— Required work —
Return exactly and only these lines: the first of the listing through the one containing "def updRpwr (r".

-- Opening Marker --

-- ==== Sys2Proof/Machine/Power.lean ====
section
/-! DEFINITION. Power, droop, ageing and thermal control (ch. 14): the budget of an interval and its sharing
(R387 to R401), changes of operating point (R392, R393), droops (R402, R403), ageing trims (R404, R405), the
temperature responses (R406) and energy per job (R407, R408). Powers are in mW; an interval's energy in units
of 10 nJ is the same number. -/

namespace Sys2Proof.Machine

/-! ### Operating points (R392) -/

def pointMv (p : Nat) : Nat := [800, 770, 740, 710, 670, 630, 600, 580].getD p 580

def Dev.rpwr (d : Dev) (r : Nat) : RegionPwr := sget (konst RegionPwr.reset) d.pmc.regions r

def updRpwr (r : Nat) (f : RegionPwr → RegionPwr) (d : Dev) : Dev :=
  { d with pmc := { d.pmc with regions := supd (konst RegionPwr.reset) d.pmc.regions r f } }

def trimFd (x : Nat) : Fd := Reg.PMC_AGE_TRIM_STEPS.idx x
def trimLimitFd (x : Nat) : Fd := Reg.PMC_AGE_TRIM_LIMIT.idx x

/-- The fastest and slowest points the controller may choose for a region (R393, R405). -/
def fastOf (d : Dev) (r : Nat) : Nat :=
  max (rd d Page.pmc (Reg.PMC_LP_LIMIT_FAST.idx r)) (if rdBit d Page.pmc (trimLimitFd r) then 1 else 0)

def slowOf (d : Dev) (r : Nat) : Nat := max (rd d Page.pmc (Reg.PMC_LP_LIMIT_SLOW.idx r)) (fastOf d r)

/-- A point within the region's limits. -/
def clampPoint (d : Dev) (r p : Nat) : Nat := min (slowOf d r) (max (fastOf d r) p)

/-- Voltage applied to a region at a point: the nominal voltage plus the trim that has taken effect (R392,
R404). -/
def appliedMv (d : Dev) (r p : Nat) : Nat :=
  pointMv p + 5 * (rd d Page.pmc (trimFd r) - if (d.rpwr r).trimDue then 1 else 0)

/-- Eighths of the clock that a region's four core blocks run, summed: a block whose spare is switching or
rebuilding runs all eight (R401). -/
def dutySum (d : Dev) (r duty : Nat) : Nat :=
  ((List.range 4).map (fun i => if (d.blk (4 * r + i)).failTick ≠ 0 then 8 else duty)).sum

/-- Predicted power of a region at a point and duty (R390). -/
def predicted (d : Dev) (m : PowerSample) (r p duty : Nat) : Nat :=
  let lp := lpOf d r
  let dyn := m.ladle.getD r 0 - Config.leakage r lp
  Config.leakage r p +
    dyn * (pointMhz p * appliedMv d r p ^ 2 * dutySum d r duty) /
      (pointMhz lp * appliedMv d r lp ^ 2 * dutySum d r (dutyOf d r))

/-! ### Changes of point (R393, R403) -/

/-- Decide a region's point: a change starts, or follows the one in progress; one that becomes due in a droop
is held (R403). -/
def decidePoint (r p : Nat) (d : Dev) : Dev :=
  let x := d.rpwr r
  match x.target with
  | some t => updRpwr r (fun x => { x with next := if t = p then none else some p }) d
  | none =>
    if lpOf d r = p then d
    else updRpwr r (fun x => { x with target := some p, held := x.held || droopActive d r }) d

/-- A change waits for no droop. -/
def changeFree (d : Dev) (r : Nat) : Bool := !droopActive d r && !(d.rpwr r).held

/-- POINT_CHANGE_DONE: the change in progress completes, with any trim that is due; a decision made meanwhile
starts the next change. With no change in progress, a due trim takes effect as a voltage-only change (R404). -/
def pointChangeDone (now : W64) (r : Nat) (d : Dev) : Dev :=
  if !changeFree d r then d
  else
    match (d.rpwr r).target with
    | some t =>
      bump Page.pmc Reg.PMC_CNT 2
        (updRpwr r (fun x => { x with target := x.next, next := none, trimDue := false })
          (wr (Page.region r) Reg.LDL_REGION_STAT_LP t (settleRegion now r d)))
    | none => updRpwr r (fun x => { x with trimDue := false }) d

-- Closing Marker --

— Task output —
-- ==== Sys2Proof/Machine/Power.lean ====
section
/-! DEFINITION. Power, droop, ageing and thermal control (ch. 14): the budget of an interval and its sharing
(R387 to R401), changes of operating point (R392, R393), droops (R402, R403), ageing trims (R404, R405), the
temperature responses (R406) and energy per job (R407, R408). Powers are in mW; an interval's energy in units
of 10 nJ is the same number. -/

namespace Sys2Proof.Machine

/-! ### Operating points (R392) -/

def pointMv (p : Nat) : Nat := [800, 770, 740, 710, 670, 630, 600, 580].getD p 580

def Dev.rpwr (d : Dev) (r : Nat) : RegionPwr := sget (konst RegionPwr.reset) d.pmc.regions r

def updRpwr (r : Nat) (f : RegionPwr → RegionPwr) (d : Dev) : Dev :=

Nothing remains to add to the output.